Research

Methodological areas

The work presented below spans several methodological areas, organized around complementary machine learning problems.

1. 01

   Learning from heterogeneous, multi-view and multimodal data

   I focus on developing methods able to jointly exploit several heterogeneous sources of information — images, text, signals, relational data. The goal is to leverage the complementarity between these modalities to improve clustering quality, model robustness and their ability to adapt to different application contexts. My contributions deal in particular with information fusion and collaborative learning across multiple representations.

   fusion d'informations · apprentissage multi-vues · données multimodales

2. 02

   Attributed, multiplex and multi-layer networks

   Part of my work deals with the analysis of complex relational data, where the topological structure must be studied jointly with the attributes carried by nodes and edges. In this context, I have proposed several approaches for community detection and clustering in attributed, multiplex or multi-layer graphs.

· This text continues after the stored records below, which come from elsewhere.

-- ==== Sys2Proof/Word.lean ====
section
/-! DEFINITION. The plain words of the part: bytes, and the numbers of channels, pairs and inputs. -/

namespace Sys2Proof

/-- One byte of a telegram (spec 11, R179). -/
abbrev Byte := BitVec 8

/-- A channel number, 0 to 9 (spec 00, 5.2). -/
abbrev ChannelId := Fin 10

/-- A pair number, 0 to 4 (spec 00, 5.2): pair p is master 2p and follower 2p+1. -/
abbrev PairId := Fin 5

/-- A machine input number, 0 to 7 (spec 10). -/
abbrev InputId := Fin 8

end Sys2Proof
end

This work aims to better characterize the hidden structures in complex networks and to effectively integrate relational and attribute information.

   détection de communautés · clustering · graphes attribués

3. 03

   Transfer learning and domain adaptation

   I develop domain adaptation methods, mainly unsupervised and semi-supervised, to handle situations where the training and test data do not follow the same distribution. A significant part of this work relies on hierarchical optimal transport, used both as a methodological tool and as a theoretical framework. I have thus contributed to approaches that align structures between source and target domains, exploit latent clusters in the target domain, and provide theoretical guarantees for single-source, multi-source and semi-supervised adaptation.

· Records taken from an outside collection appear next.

-- ==== Sys2Proof/Machine/Controller.lean ====
section
/-! DEFINITION. The channel controller's shared operations: changes of state (R56), leaving computing (R50), the
operation record (R70), the entries of R59, R65 and R69, the stops of R66 and R67, and the reactions of R68. -/

namespace Sys2Proof.Machine

/-! ## The operation record -/

/-- An operation starts (R70). -/
def Channel.startOp (o : Operation) (x : Channel) : Channel :=
  { x with op := { x.op with inProgress := some o, done := false } }

/-- The operation in progress, if any, ends (R70). -/
def Channel.endOp (outcome : OpOutcome) (x : Channel) : Channel :=
  match x.op.inProgress with
  | none => x
  | some o => { x with op := { inProgress := none, done := outcome == .completed, last := some (o, outcome) } }

/-- The sums and the count are set to 0 and the condition becomes EMPTY (R72, R75, R76). -/
def Channel.clearCalibration (x : Channel) : Channel :=
  { x with cal := { x.cal with condition := .empty, sumA := 0, sumB := 0, count := 0 } }

/-! ## Leaving computing -/

/-- A channel leaves computing: its slot is emptied, its mark removed, and a computation in progress will be
discarded (R50). -/
def State.leaveComputing (c : ChannelId) (s : State) : State :=
  let t := s.modCh c (fun x => { x with eng := { x.eng with slot := .empty, mark := none } })
  { t with engine := t.engine.map (fun k => if k.request.channel = c then { k with left := true } else k) }

/-! ## Changes of state -/

/-- The timers that a change of state stops on the channel itself: the charge timer on leaving CHARGING (R60), the
park timer on leaving RUNNING (R61), the brake timer on leaving the short brake (R67), the holdoff timer on leaving
DISABLED (R74). -/
def Timers.leaving (old : ChState) (t : Timers) : Timers :=
  match old with
  | .charging => { t with charge := none }
  | .running => { t with park := none }
  | .stopping .brake => { t with brake := none }
  | .disabled => { t with holdoff := none }
  | _ => t

/-- The master's timers that serve the pair and are stopped when either channel leaves CHARGING or RUNNING (R124). -/
def Timers.mateLeaving (old : ChState) (t : Timers) : Timers :=
  match old with
  | .charging => { t with charge := none }
  | .running => { t with park := none }
  | _ => t

/-- The channel takes a new state: the gate mode of that state is commanded (R56), computing is left where the new
state does not compute (R50), and the timers of the old state are stopped. -/
def State.moveTo (c : ChannelId) (new : ChState) (s : State) : State :=
  let old := (s.ch c).state
  let s1 := if old.computes && !new.computes then s.leaveComputing c else s
  let s2 := s1.modCh c (fun x =>
    Channel.commandGate new.gateMode { x with state := new, timers := x.timers.leaving old })
  if s2.isFollower c then
    s2.modCh (mateOf c) (fun x => { x with timers := x.timers.mateLeaving old })
  else s2

/-- The setpoint queue is emptied and the starvation run ends (R89, R90). -/
def Channel.emptyQueue (x : Channel) : Channel :=
  { x with queue := { x.queue with records := [], baseId := 0, baseIq := 0, starvation := 0, starved := false } }

/-- The charge, park and brake timers are stopped and the ramp values set to 0 (R65, R69). -/
def Channel.stopMotion (x : Channel) : Channel :=
  { x with
    timers := { x.timers with charge := none, park := none, brake := none }
    stop := { x.stop with rd := 0, rq := 0 } }

/-- The holdoff timer starts where the calibration record is SUSPENDED (R65, R74). -/
def Channel.startHoldoff (now : Nat) (x : Channel) : Channel :=
  if x.cal.condition = .suspended then
    { x with timers := { x.timers with holdoff := some (now + x.idle.holdoff * Config.cyclesPerMs) } }
  else x

/-- Entry to DISABLED; the operation in progress ends with the outcome of the rule that caused the entry (R65). -/
def State.enterDisabled (c : ChannelId) (outcome : OpOutcome) (s : State) : State :=
  let old := (s.ch c).state
  let t := s.moveTo c .disabled
  (t.modCh c (fun x => Channel.startHoldoff t.now (Channel.endOp outcome x.emptyQueue.stopMotion))).emitState c old

/-- A record is empty when it has no active source and no pending entry (R131). -/
def FaultRecord.isEmpty (r : FaultRecord) : Bool := r.active.isNone && r.pending.isEmpty

/-- FAULTED passes to DISABLED where the record is empty (R69, R147). -/
def State.leaveFaultedIfEmpty (c : ChannelId) (s : State) : State :=
  if (s.ch c).state = .faulted ∧ (s.ch c).record.isEmpty then s.enterDisabled c .completed else s

/-- Entry to FAULTED (R69); a channel already FAULTED stays there. The STATE event is requested here, and so before the
FAULT_CLEARED of an AUTO STARVED that the emptied queue lets go: R69 and R140 order the two nowhere (DESIGN CHOICE,
log 57). -/
def State.enterFaulted (c : ChannelId) (s : State) : State :=
  let old := (s.ch c).state
  if old = .faulted then s
  else ((s.moveTo c .faulted).modCh c (fun x => x.emptyQueue.stopMotion)).emitState c old

/-- A reaction completes (R69). -/
def State.completeReaction (c : ChannelId) (s : State) : State := (s.enterFaulted c).leaveFaultedIfEmpty c

/-- The integrators, last voltages and consecutive late count of an entry to CHARGING (R39, R51). -/
def Channel.freshLoop (x : Channel) : Channel :=
  { x with
    loopState := { x.loopState with intD := 0, intQ := 0, vd := 0, vq := 0, clampD := false, clampQ := false }
    eng := { x.eng with consecutiveLate := 0 } }

/-- Entry to CHARGING (R59). The follower of a coupled pair starts no charge timer (R124). -/
def State.enterCharging (c : ChannelId) (s : State) : State :=
  let old := (s.ch c).state
  let t := s.moveTo c .charging
  let timer := if t.isFollower c then none else some (t.now + (t.ch c).idle.tBoot * Config.cyclesPerUs)
  (t.modCh c (fun x =>
    Channel.startOp .charge (Channel.freshLoop
      { x with timers := { x.timers with charge := timer, park := none } }))).emitState c old

/-- Entry to RUNNING at the end of charging (R60). -/
def State.enterRunning (c : ChannelId) (s : State) : State :=
  let old := (s.ch c).state
  ((s.moveTo c .running).modCh c (Channel.endOp .completed)).emitState c old

/-- Entry to PARKED (R62). -/
def State.enterParked (c : ChannelId) (s : State) : State :=
  let old := (s.ch c).state
  (s.moveTo c .parked).emitState c old

/-- Entry to CALIBRATING with the record's sums kept or cleared (R71, R74). -/
def State.enterCalibrating (c : ChannelId) (fresh : Bool) (s : State) : State :=
  let old := (s.ch c).state
  ((s.moveTo c .calibrating).modCh c (fun x =>
    let y := if fresh then x.clearCalibration else x
    Channel.startOp .calibrate { y with cal := { y.cal with condition := .running } })).emitState c old

/-- A ramp stop starts from the applied references of the most recent valley (R66). -/
def State.startRamp (c : ChannelId) (stop : Stop) (operation : Operation) (s : State) : State :=
  let old := (s.ch c).state
  ((s.moveTo c (.stopping stop)).modCh c (fun x =>
    Channel.startOp operation { x with stop := { x.stop with rd := x.ref.appliedId, rq := x.ref.appliedIq } })).emitState
    c old

/-- A short brake starts (R67). -/
def State.startBrake (c : ChannelId) (s : State) : State :=
  let old := (s.ch c).state
  let t := s.moveTo c (.stopping .brake)
  (t.modCh c (fun x =>
    Channel.startOp .brake
      { x with
        timers := { x.timers with brake := some (t.now + x.limits.brakeTime * Config.cyclesPerMs) }
        stop := { x.stop with slowCount := 0 } })).emitState c old

/-- The host's ramp becomes a fault's: HOST_STOP is aborted, FAULT_STOP starts, and the ramp runs on (R68). -/
def State.takeOverRamp (c : ChannelId) (s : State) : State :=
  let old := (s.ch c).state
  ((s.moveTo c (.stopping .rampFault)).modCh c (fun x =>
    Channel.startOp .faultStop (Channel.endOp .aborted x))).emitState c old

/-- The operation in progress is aborted. -/
def State.abortOp (c : ChannelId) (s : State) : State := s.modCh c (Channel.endOp .aborted)

/-- A reaction is commanded and carried out according to the channel's state: the table of R68. A brake that this ends
ABORTED leaves the brake end reason as the brake before it left it: R67 gives a reason to the ends SPEED and TIME alone
(DESIGN CHOICE, log 45). -/
def State.react (c : ChannelId) (reaction : Reaction) (s : State) : State :=
  match (s.ch c).state, reaction with
  | .unconfigured, _ => s
  | .disabled, _ => s.completeReaction c
  | .calibrating, _ => ((s.modCh c Channel.clearCalibration).abortOp c).completeReaction c
  | .charging, .shortBrake => (s.abortOp c).startBrake c
  | .charging, _ => (s.abortOp c).completeReaction c
  | .running, .gatesOff => s.completeReaction c
  | .running, .shortBrake => s.startBrake c
  | .running, .rampStop => s.startRamp c .rampFault .faultStop
  | .parked, .shortBrake => s.startBrake c
  | .parked, _ => s.completeReaction c
  | .stopping .brake, .gatesOff => (s.abortOp c).completeReaction c
  | .stopping .brake, _ => s
  | .stopping _, .gatesOff => (s.abortOp c).completeReaction c
  | .stopping _, .shortBrake => (s.abortOp c).startBrake c
  | .stopping .rampHost, .rampStop => s.takeOverRamp c
  | .stopping .rampFault, .rampStop => s
  | .faulted, _ => s.completeReaction c

/-- A short brake ends (R67): BRAKE ends COMPLETED, the end reason is recorded, and the reaction completes. -/
def State.endBrake (c : ChannelId) (reason : BrakeEnd) (s : State) : State :=
  (s.modCh c (fun x => Channel.endOp .completed { x with stop := { x.stop with brakeEnd := reason } })).completeReaction c

/-- A ramp ends (R66): with cause HOST in DISABLED, with cause FAULT by completing its reaction. -/
def State.endRamp (c : ChannelId) (s : State) : State :=
  match (s.ch c).state with
  | .stopping .rampHost => s.enterDisabled c .completed
  | .stopping .rampFault => (s.modCh c (Channel.endOp .completed)).completeReaction c
  | _ => s

end Sys2Proof.Machine
end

   transport optimal hiérarchique · adaptation de domaine · apprentissage par transfert

4. 04

   Deep neural networks and explainability

   My recent work also addresses the explainability of deep learning models, particularly in contexts where the transparency of decisions is a central concern. I am more specifically interested in approaches based on interpretable concepts, which link a model's predictions to understandable semantic representations.

   explicabilité · concepts interprétables · apprentissage profond

These methodological areas are developed in connection with several application domains: e-health, mobility, multimodal emotion analysis, chronic pain research, embedded systems, and more recently the integration of AI models in constrained environments.